Now, the phase noise of the up- or down-converting oscillator is transferred onto each carrier. The skirts of the noise extend to the other carriers. So each carrier experiences the noise from the other carriers. see Fig. A.3. The other carriers are located at spaces of 15 kHz from (15 kHz to 20 MHz) away. To calculate the noise, we need to sum the synthesizer noise from 15 kHz to 20 MHz in steps of 15 kHz.
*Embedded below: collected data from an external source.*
-- ==== Sys2Proof/Decode.lean ====
section
/-! DEFINITION. The words that spell commands: spec/opcode_table.json gives no row any bits, so no word spells a command. -/

namespace Sys2Proof

/-- The command a word of the table spells: none, since no row of the table has bits. -/
def decodeTableWord (_nbits _w : Nat) : Option Instr := none

end Sys2Proof
end

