-- ==== Sys2Proof/Config.lean ====
section
/-! DEFINITION. What the spec leaves to an implementation: free values without a body, so that no proof can see them. -/

namespace Sys2Proof

/-- The free values of the model: the n-th draw. The step that needs a value the spec does not fix takes the draw that the
counter `free` of the state numbers, and advances the counter. -/
opaque Config.freeNat : Nat → Nat

/-- The order in which hardware adds the terms of a floating-point sum the spec gives no order for (R16): given how many terms
there are, a list of indices; only a permutation of the indices is used (see `sumOrder` in Machine/Float.lean). -/
opaque Config.freeOrder : Nat → Nat → List Nat

/-- How many banks a memory of Table 21-2 has, by kind and instance. -/
opaque Config.memBanks : Nat → Nat → Nat

/-- Whether a sensor of another unit is of KIND 1, by source ID and sensor: a sensor block does not tell it (R214). -/
opaque Config.farSigned : Nat → Nat → Bool

/-- The voltage bin of a reading where ABFT_VBIN.STEP is 0, by BASE and the reading: the quotient of R324 has no value there. -/
opaque Config.binNoStep : Nat → Nat → Nat

/-- The priority at which a frame that belongs to no traffic class leaves an Ethernet port, by its kind (R459 gives one to each class alone). -/
opaque Config.framePcp : Nat → Nat

/-- The JEDEC identification of a flash device, and the logarithm of its size, by chip select (R471, Table 18-9). -/
opaque Config.flashId : Nat → Nat
opaque Config.flashLog2 : Nat → Nat

/-- The firmware key held in the ROM (R472): 96 bytes, x then y. -/
opaque Config.firmwareKey : List Byte

end Sys2Proof
end

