/-! ### TIME, page 0x002 (Table 4-8) -/

def R.TIME_NOW_FRAC : Reg := ⟨0x2, 1, 0x80, 1, 4, 1, 4, .ro, .c 0x0, .sticky, 0xFFFFFFFF, 7, .none⟩
def R.TIME_NOW_SEC_LO : Reg := ⟨0x2, 1, 0x84, 1, 4, 1, 4, .ro, .c 0x0, .sticky, 0xFFFFFFFF, 7, .none⟩
def R.TIME_NOW_SEC_HI : Reg := ⟨0x2, 1, 0x88, 1, 4, 1, 4, .ro, .c 0x40000, .sticky, 0x7FFFF, 7, .none⟩
def R.TIME_STATUS : Reg := ⟨0x2, 1, 0x8C, 1, 4, 1, 4, .ro, .c 0x4, .sticky, 0x3F073F, 7, .none⟩
def R.TIME_CTRL : Reg := ⟨0x2, 1, 0x90, 1, 4, 1, 4, .rw, .c 0x0, .sticky, 0x3, 7, .none⟩
def R.TIME_EXCH_INTERVAL : Reg := ⟨0x2, 1, 0x94, 1, 4, 1, 4, .rw, .c 0x3E8, .sticky, 0xFFFF, 7, .none⟩
def R.TIME_STEP_THRESH : Reg := ⟨0x2, 1, 0x98, 1, 4, 1, 4, .rw, .c 0x3E8, .sticky, 0xFFFF, 7, .none⟩
def R.TIME_LOCK_THRESH : Reg := ⟨0x2, 1, 0x9C, 1, 4, 1, 4, .rw, .c 0x3E8, .sticky, 0xFFFF, 7, .none⟩
def R.TIME_OFFSET : Reg := ⟨0x2, 1, 0xA0, 1, 4, 1, 4, .ro, .c 0x0, .sticky, 0xFFFFFFFF, 7, .none⟩
def R.TIME_MEAN_DELAY : Reg := ⟨0x2, 1, 0xA4, 1, 4, 1, 4, .ro, .c 0x0, .sticky, 0xFFFFFFFF, 7, .none⟩
def R.TIME_ADDEND_LO : Reg := ⟨0x2, 1, 0xA8, 1, 4, 1, 4, .ro, .c 0x5E63B88C, .sticky, 0xFFFFFFFF, 7, .none⟩
def R.TIME_ADDEND_HI : Reg := ⟨0x2, 1, 0xAC, 1, 4, 1, 4, .ro, .c 0x5, .sticky, 0xFFFFFFFF, 7, .none⟩
def R.TIME_HOLDOVER_LEFT : Reg := ⟨0x2, 1, 0xB0, 1, 4, 1, 4, .ro, .c 0x0, .sticky, 0xFFFFFFFF, 7, .none⟩
def R.TIME_STEP_COUNT : Reg := ⟨0x2, 1, 0xB4, 1, 4, 1, 4, .ro, .c 0x0, .sticky, 0xFFFFFFFF, 7, .none⟩
def R.TIME_LOSS_COUNT : Reg := ⟨0x2, 1, 0xB8, 1, 4, 1, 4, .ro, .c 0x0, .sticky, 0xFFFFFFFF, 7, .none⟩
def R.TIME_EXCH_MISS : Reg := ⟨0x2, 1, 0xBC, 1, 4, 1, 4, .rc, .c 0x0, .sticky, 0xFFFFFFFF, 7, .none⟩
def R.TIME_UTC : Reg := ⟨0x2, 1, 0xC0, 1, 4, 1, 4, .ro, .c 0x0, .sticky, 0x7FFFF, 7, .none⟩
def R.TIME_XCHK_LIMIT : Reg := ⟨0x2, 1, 0xC4, 1, 4, 1, 4, .rw, .c 0x4E20, .sticky, 0xFFFFFFFF, 2, .none⟩
def R.TIME_XCHK_WORST : Reg := ⟨0x2, 1, 0xC8, 1, 4, 1, 4, .rc, .c 0x0, .sticky, 0xFFFFFFFF, 2, .none⟩
def R.TIME_SET_FRAC : Reg := ⟨0x2, 1, 0xD0, 1, 4, 1, 4, .rw, .c 0x0, .sticky, 0xFFFFFFFF, 7, .none⟩
def R.TIME_SET_SEC_LO : Reg := ⟨0x2, 1, 0xD4, 1, 4, 1, 4, .rw, .c 0x0, .sticky, 0xFFFFFFFF, 7, .none⟩
def R.TIME_SET_SEC_HI : Reg := ⟨0x2, 1, 0xD8, 1, 4, 1, 4, .rw, .c 0x0, .sticky, 0xFFFF, 7, .none⟩
def R.TIME_SET_GO : Reg := ⟨0x2, 1, 0xDC, 1, 4, 1, 4, .wo, .c 0x0, .sticky, 0x1, 7, .none⟩
def R.PTP_CTRL : Reg := ⟨0x2, 1, 0x100, 1, 4, 1, 4, .rw, .c 0x600, .sticky, 0x7FF, 4, .none⟩
def R.PTP_STATUS : Reg := ⟨0x2, 1, 0x104, 1, 4, 1, 4, .ro, .c 0x0, .sticky, 0x1FF, 4, .none⟩
def R.PTP_GM_ID_LO : Reg := ⟨0x2, 1, 0x108, 1, 4, 1, 4, .ro, .c 0x0, .sticky, 0xFFFFFFFF, 4, .none⟩
def R.PTP_GM_ID_HI : Reg := ⟨0x2, 1, 0x10C, 1, 4, 1, 4, .ro, .c 0x0, .sticky, 0xFFFFFFFF, 4, .none⟩
def R.PTP_GM_CLASS : Reg := ⟨0x2, 1, 0x110, 1, 4, 1, 4, .ro, .c 0x0, .sticky, 0x1FF, 4, .none⟩
def R.PTP_OFFSET : Reg := ⟨0x2, 1, 0x114, 1, 4, 1, 4, .ro, .c 0x0, .sticky, 0xFFFFFFFF, 4, .none⟩
def R.PTP_MEAN_DELAY : Reg := ⟨0x2, 1, 0x118, 1, 4, 1, 4, .ro, .c 0x0, .sticky, 0xFFFFFFFF, 4, .none⟩
def R.PTP_DISCARDED : Reg := ⟨0x2, 1, 0x11C, 1, 4, 1, 4, .rc, .c 0x0, .sticky, 0xFFFFFFFF, 4, .none⟩
def R.PTP_ASYM0 : Reg := ⟨0x2, 1, 0x120, 1, 4, 1, 4, .rw, .c 0x0, .sticky, 0xFFFFFFFF, 4, .none⟩
def R.PTP_ASYM1 : Reg := ⟨0x2, 1, 0x124, 1, 4, 1, 4, .rw, .c 0x0, .sticky, 0xFFFFFFFF, 4, .none⟩
def R.TIME_ASYM : Reg := ⟨0x2, 1, 0x200, 40, 4, 1, 4, .rw, .c 0x0, .sticky, 0xFFFFFFFF, 7, .none⟩

/-- The registers of TIME, page 0x002 (Table 4-8). -/
def block_p002 : List Reg :=
  [R.TIME_NOW_FRAC, R.TIME_NOW_SEC_LO, R.TIME_NOW_SEC_HI, R.TIME_STATUS, R.TIME_CTRL, R.TIME_EXCH_INTERVAL,
   R.TIME_STEP_THRESH, R.TIME_LOCK_THRESH, R.TIME_OFFSET, R.TIME_MEAN_DELAY, R.TIME_ADDEND_LO, R.TIME_ADDEND_HI,
   R.TIME_HOLDOVER_LEFT, R.TIME_STEP_COUNT, R.TIME_LOSS_COUNT, R.TIME_EXCH_MISS, R.TIME_UTC, R.TIME_XCHK_LIMIT,
   R.TIME_XCHK_WORST, R.TIME_SET_FRAC, R.TIME_SET_SEC_LO, R.TIME_SET_SEC_HI, R.TIME_SET_GO, R.PTP_CTRL,
   R.PTP_STATUS, R.PTP_GM_ID_LO, R.PTP_GM_ID_HI, R.PTP_GM_CLASS, R.PTP_OFFSET, R.PTP_MEAN_DELAY,
   R.PTP_DISCARDED, R.PTP_ASYM0, R.PTP_ASYM1, R.TIME_ASYM]
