/-- The SYNC that states the encoder state (R349), 64 bytes; in the Plaram format the PSYNC (R351), 16 bytes. -/
def State.syncBytes (s : State) (reason : Nat) : List Byte :=
  let t := s.trace
  if t.plaram then bytes [0x10, reason, s.qcode, 0] ++ leBytes 10 t.tbase ++ zeros 2
  else bytes [0x0D, reason, s.qcode, 0] ++ leBytes 10 t.tbase ++ (t.bases.map (fun b => bytes [b.1, b.2.1] ++ leBytes 8 b.2.2)).flatten

/-- The current block, when one is being written. -/
def TraceSt.current (t : TraceSt) : Option TBlock :=
  match t.blocks with
  | b :: _ => if b.closed then none else some b
  | [] => none

def TraceSt.modCurrent (t : TraceSt) (f : TBlock → TBlock) : TraceSt :=
  match t.blocks with
  | b :: r => if b.closed then t else { t with blocks := f b :: r }
  | [] => t

/-- Close the current block (R354). -/
def State.trcClose (s : State) : State := s.modTrace (fun t => t.modCurrent (fun b => { b with closed := true }))

/-- A block not yet drained is lost to the drain (R359). -/
def State.blockLost (s : State) (b : TBlock) : State :=
  if s.trcDrains && b.closed && !b.drained then s.modTrace (fun t => { t with gapBlocks := t.gapBlocks + 1, gapItems := t.gapItems + b.items })
  else s

/-- The encoder takes block n for its next packets. -/
def State.trcTake (s : State) (n : Nat) : State :=
  let s := match s.trace.blocks.find? (fun b => b.idx == n) with
    | some b => s.blockLost b
    | none => s
  let anchor := padTo 64 (s.syncBytes 6)
  let win := s.trace.wins.any (fun w => match w with
    | some w => w.st == 1
    | none => false)
  let b : TBlock := { idx := n, seq := s.trace.nextSeq, items := 0, plaram := s.trace.plaram, window := win, trigger := false, drained := false,
                      closed := false, first := s.stamp, last := s.stamp, anchor := anchor, data := [], openAt := s.time.cycles }
  s.modTrace (fun t => { t with blocks := b :: t.blocks.filter (fun x => x.idx != n), lastIdx := n, nextSeq := t.nextSeq + 1 })

/-- The encoder needs a new block: a free one, or what MODE and R358 say when none is free. -/
def State.trcAlloc (s : State) : State :=
  match s.nextFree with
  | some n => s.trcTake n
  | none =>
    if s.trace.mode = 0 then (s.modTrace (fun t => { t with stopped := true })).irq 0x024 3
    else
      match (s.trace.blocks.reverse).find? (fun b => b.closed && !s.trace.protects b && !s.blockOut b.idx) with
      | some b => s.trcTake b.idx
      | none => (s.modTrace (fun t => { t with summary := true })).irq 0x024 2

/-- An open window has seen so many bytes after its marker; at POST it closes, and its block with it (R357). -/
def State.winAdvance (s : State) (n : Nat) : State :=
  let done := s.trace.wins.any (fun w => match w with
    | some w => w.st == 1 && decide (w.post ≤ n)
    | none => false)
  let (seq, idx) := match s.trace.blocks with
    | b :: _ => (b.seq, b.idx)
    | [] => (0, 0)
  let s := s.modTrace (fun t => { t with wins := t.wins.map (fun w => match w with
    | some w => some (if w.st = 1 then (if w.post ≤ n then { w with st := 2, post := 0, last := seq, lastIdx := idx } else { w with post := w.post - n }) else w)
    | none => none) })
  if done then s.trcClose.irq 0x024 1 else s

/-- Write one packet; it never straddles blocks (R353). The packet is not written when no block can be had. -/
def State.trcRaw (s : State) (pkt : List Byte) (item trig : Bool) : Bool × State :=
  if !s.trcCan then (false, s)
  else
    let s := match s.trace.current with
      | some b => if 4000 < b.data.length + pkt.length then s.trcClose.trcAlloc else s
      | none => s.trcAlloc
    if !s.trcCan then (false, s)
    else
      let st := s.stamp
      let s := s.modTrace (fun t => { t.modCurrent (fun b =>
          { b with data := b.data ++ pkt, items := b.items + b2n item, trigger := b.trigger || trig, first := if b.data.isEmpty then st else b.first,
                   last := st, openAt := if b.data.isEmpty then s.time.cycles else b.openAt }) with
        lastT := s.now, lastCode := s.qcode, sinceSync := t.sinceSync + pkt.length })
      let s := match s.trace.current with
        | some b => if b.data.length = 4000 then s.trcClose else s
        | none => s
      (true, s.winAdvance pkt.length)
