-- ==== Sys2Proof/Machine/Codec.lean ====
section
/-! DEFINITION. The residue codec, both directions (R40, R368 to R378). -/

namespace Sys2Proof.Machine

/-! ### Prediction (R372, Table 13-2) -/

/-- A word of a matrix of k columns, dr rows up and dj columns left of (r, j); 0 outside the matrix. -/
def cellAt (x : Nat → Nat) (k r j dr dj : Nat) : Nat := if r < dr ∨ j < dj then 0 else x ((r - dr) * k + (j - dj))

/-- The median of three. -/
def med3 (a b c : Nat) : Nat := max (min a b) (min (max a b) c)

/-- The prediction of word (r, j), in words modulo m; `x` is the matrix, `b` the reference block's. -/
def predict (m code : Nat) (x b : Nat → Nat) (k r j : Nat) : Nat :=
  let u := cellAt x k r j 1 0
  let uu := cellAt x k r j 2 0
  let uuu := cellAt x k r j 3 0
  let l := cellAt x k r j 0 1
  let ll := cellAt x k r j 0 2
  let ul := cellAt x k r j 1 1
  let b0 := cellAt b k r j 0 0
  let bu := cellAt b k r j 1 0
  let bl := cellAt b k r j 0 1
  let bul := cellAt b k r j 1 1
  let sub (p q : Nat) : Nat := (p + (m - q % m)) % m
  match code with
  | 0 => 0
  | 1 => u
  | 2 => sub (2 * u) uu
  | 3 => sub (3 * u + uuu) (3 * uu)
  | 4 => l
  | 5 => sub (2 * l) ll
  | 6 => sub (u + l) ul
  | 7 => med3 u l (sub (u + l) ul)
  | 8 => (u + l) / 2
  | 9 => ul
  | 10 => b0
  | 11 => sub (b0 + u) bu
  | 12 => sub (b0 + l) bl
  | 13 => (u + b0) / 2
  | 14 => (l + b0) / 2
  | _ => sub (sub (sub (b0 + u + l + bul) ul) bu) bl

/-! ### The Rice code (R373) -/

/-- The smallest kk from `from_` with n << kk at least a, at most `top`. -/
def riceK (a n top : Nat) : Nat → Nat → Nat
  | 0, kk => kk
  | f + 1, kk => if top ≤ kk ∨ a ≤ n * 2 ^ kk then kk else riceK a n top f (kk + 1)

/-- A column's state after a word. -/
def riceNext (c : Nat × Nat) (z : Nat) : Nat × Nat :=
  let a := c.1 + min z (2 ^ 40)
  let n := c.2 + 1
  if n = 64 then (a / 2, 32) else (a, n)

/-- Count ones from a bit position, at most as many as the fuel: the count and the position after the 0 bit; none past the end. -/
def readOnes (v nb : Nat) : Nat → Nat → Nat → Option (Nat × Nat)
  | 0, pos, q => some (q, pos)
  | f + 1, pos, q => if nb ≤ pos then none else if v.testBit pos then readOnes v nb f (pos + 1) (q + 1) else some (q, pos + 1)

/-- One coded value: z and the position after it. -/
def readZ (v nb w8 : Nat) (c : Nat × Nat) (pos : Nat) : Option (Nat × Nat) :=
  let kk := riceK c.1 c.2 (w8 - 1) w8 0
  match readOnes v nb 24 pos 0 with
  | none => none
  | some (q, p) =>
    let n := if q < 24 then kk else w8
    if nb < p + n then none
    else
      let low := v / 2 ^ p % 2 ^ n
      some (if q < 24 then q * 2 ^ kk + low else low, p + n)

/-- The residue that z stands for, modulo 2^w8. -/
def unzig (w8 z : Nat) : Nat := if z % 2 = 1 then (2 ^ w8 - 1 - z / 2 % 2 ^ w8) % 2 ^ w8 else z / 2 % 2 ^ w8

/-- The value the encoder writes for a residue. -/
def zigOf (w8 d : Nat) : Nat := if d < 2 ^ (w8 - 1) then 2 * d else 2 * (2 ^ w8 - d) - 1

/-- Decode words one by one: `xs` holds the words so far, newest first. -/
def decWords (v nb w8 k : Nat) (preds : List Nat) (b : Nat → Nat) : Nat → List Nat → List (Nat × Nat) → Nat → Option (List Nat × Nat)
  | 0, xs, _, pos => some (xs, pos)
  | f + 1, xs, cols, pos =>
    let i := xs.length
    let j := i % k
    let p := predict (2 ^ w8) (preds.getD j 0) (fun n => xs.getD (i - 1 - n) 0) b k (i / k) j
    match readZ v nb w8 (cols.getD j (1, 1)) pos with
    | none => none
    | some (z, pos') => decWords v nb w8 k preds b f ((p + unzig w8 z) % 2 ^ w8 :: xs) (modNth cols j (fun c => riceNext c z)) pos'

/-! ### Decoding a block (R371, R374, R376) -/

/-- A block that decoded: its bytes, its shape, and the bytes after it. -/
structure Block where
  raw : List Byte
  pre : Nat
  k : Nat
  r : Nat
  w : Nat
  rest : List Byte
  deriving DecidableEq, Repr

/-- The words of a raw block under a shape, row by row. -/
def blockWord (raw : List Byte) (pre w i : Nat) : Nat := leAt raw (pre + i * 2 ^ w) (2 ^ w)
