/-- The ports of a list whose links are up or train, and those that are up. -/
def State.linksLive (s : State) (ps : List Nat) : List Nat := ps.filter (fun p => (s.port p).up || (s.port p).training)
def State.linksUp (s : State) (ps : List Nat) : List Nat := ps.filter (fun p => (s.port p).up)

/-- The links of some ports are cut together. -/
def State.linksCut (s : State) (ps : List Nat) : State := (s.linksLive ps).foldl (fun s p => s.linkCut p) s

/-- Links go down together, for a cause of code 0x204: held and queued packets are rerouted or dropped, time and census leave the ports. -/
def State.linksFall (s : State) (ps : List Nat) (cause : Nat) (keepTime : Bool) : State :=
  (s.linksCut ps).linksTold (s.linksLive ps) (s.linksUp ps) cause keepTime

/-- One link goes down. -/
def State.linkDown (s : State) (p cause : Nat) : State := s.linksFall [p] cause false

/-- LINK_DOWN (R37, R51, R201): cause 0 link island reset, 1 lost lock or MARKERs, 2 disabled, 3 Retain or Off. -/
def execLinkDown (port cause : Nat) (s : State) : Host.Outcome State Fault Refusal :=
  present (decide (port < linkPorts s.build)) (s.linkDown port (cause % 256))

/-- Banks of a port's ingress buffer have been lost: totals, rate and alarms (R230). -/
def State.loseBank (s : State) (p : Nat) : State :=
  let kind := portKind s.build p
  let left := (s.port p).buf - 64
  let s := s.modPort p (fun q => { q with buf := left, banks := q.banks - 1 })
  let s := s.irq 0x02B 2
  if left < 84 then
    ((s.linksCut [p]).event 0x202 (bytes [p, left / 64] ++ leBytes 2 left)).linksTold (s.linksLive [p]) (s.linksUp [p]) 2 false
  else
    let newT := takeCredits 6 64 ((List.range 8).map (fun c => ((s.port p).tx8 c).newT.getD ((s.port p).tx8 c).t))
    let s := s.applyTotals p newT
    let rm := rateMaxOf kind left
    let guar := if kind = 0 then 320 else if kind = 1 then 320 else 999
    if rm < guar then s.event 0x203 (bytes [p, 0] ++ leBytes 2 rm ++ leBytes 2 guar) else s

/-- The source ID that the plan, or the package, expects on a port; 0x7F_FFFF for none (R211, R221). -/
def State.plannedId (s : State) (p : Nat) : Nat :=
  if s.build = .h ∧ 40 ≤ p then (if s.srcId = 0x7FFFFF then 0x7FFFFF else s.srcId / 32 * 32 + (p - 39))
  else if s.build = .t ∧ 32 ≤ p then (if (s.peerEntry p).isSome then s.peerId (p - 32) else 0x7FFFFF)
  else assocD 0x7FFFFF p s.convoy.neigh

/-! ### What the port pages and the FLOW and TRAFFIC pages read -/

/-- A total of a class by the offset within its 32 bytes (Table 6-9). -/
def totalWord (x : TxRx) (w : Nat) : Nat :=
  let v := if w / 8 = 0 then x.txSent else if w / 8 = 1 then x.txAcked else if w / 8 = 2 then x.rxRecv else x.rxAcked
  if w % 8 = 0 then v % 2 ^ 32 else v / 2 ^ 32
This step is fine enough to treat it as a continuous integration of the PLL

Total noise from other carriers = 
$$\int_{15k}^{20M} \phi_{PLL}^2(f) df$$
 (A.1)

The PLL is locked to the reference in-band and follows the VCO outside the bandwidth B. VCO phase noise falls off as  $\frac{1}{f^3}$ , or 30 dB per decade, due to flicker noise, and then at  $\frac{1}{f^2}$ , or 20 dB per decade, due to thermal noise. So outside the bandwidth of the PLL, the noise can fall off at 20 to 30 dB per decade based on whether the PLL bandwidth B is larger or smaller than the VCO's corner frequency. As long as the VCO phase noise at an offset of B is lower than the PLLs inband noise, there is no peaking in the phase noise response. For optimal noise the bandwidth should be chosen to be the frequency at which the in-band component noise contribution matches VCO noise contribution.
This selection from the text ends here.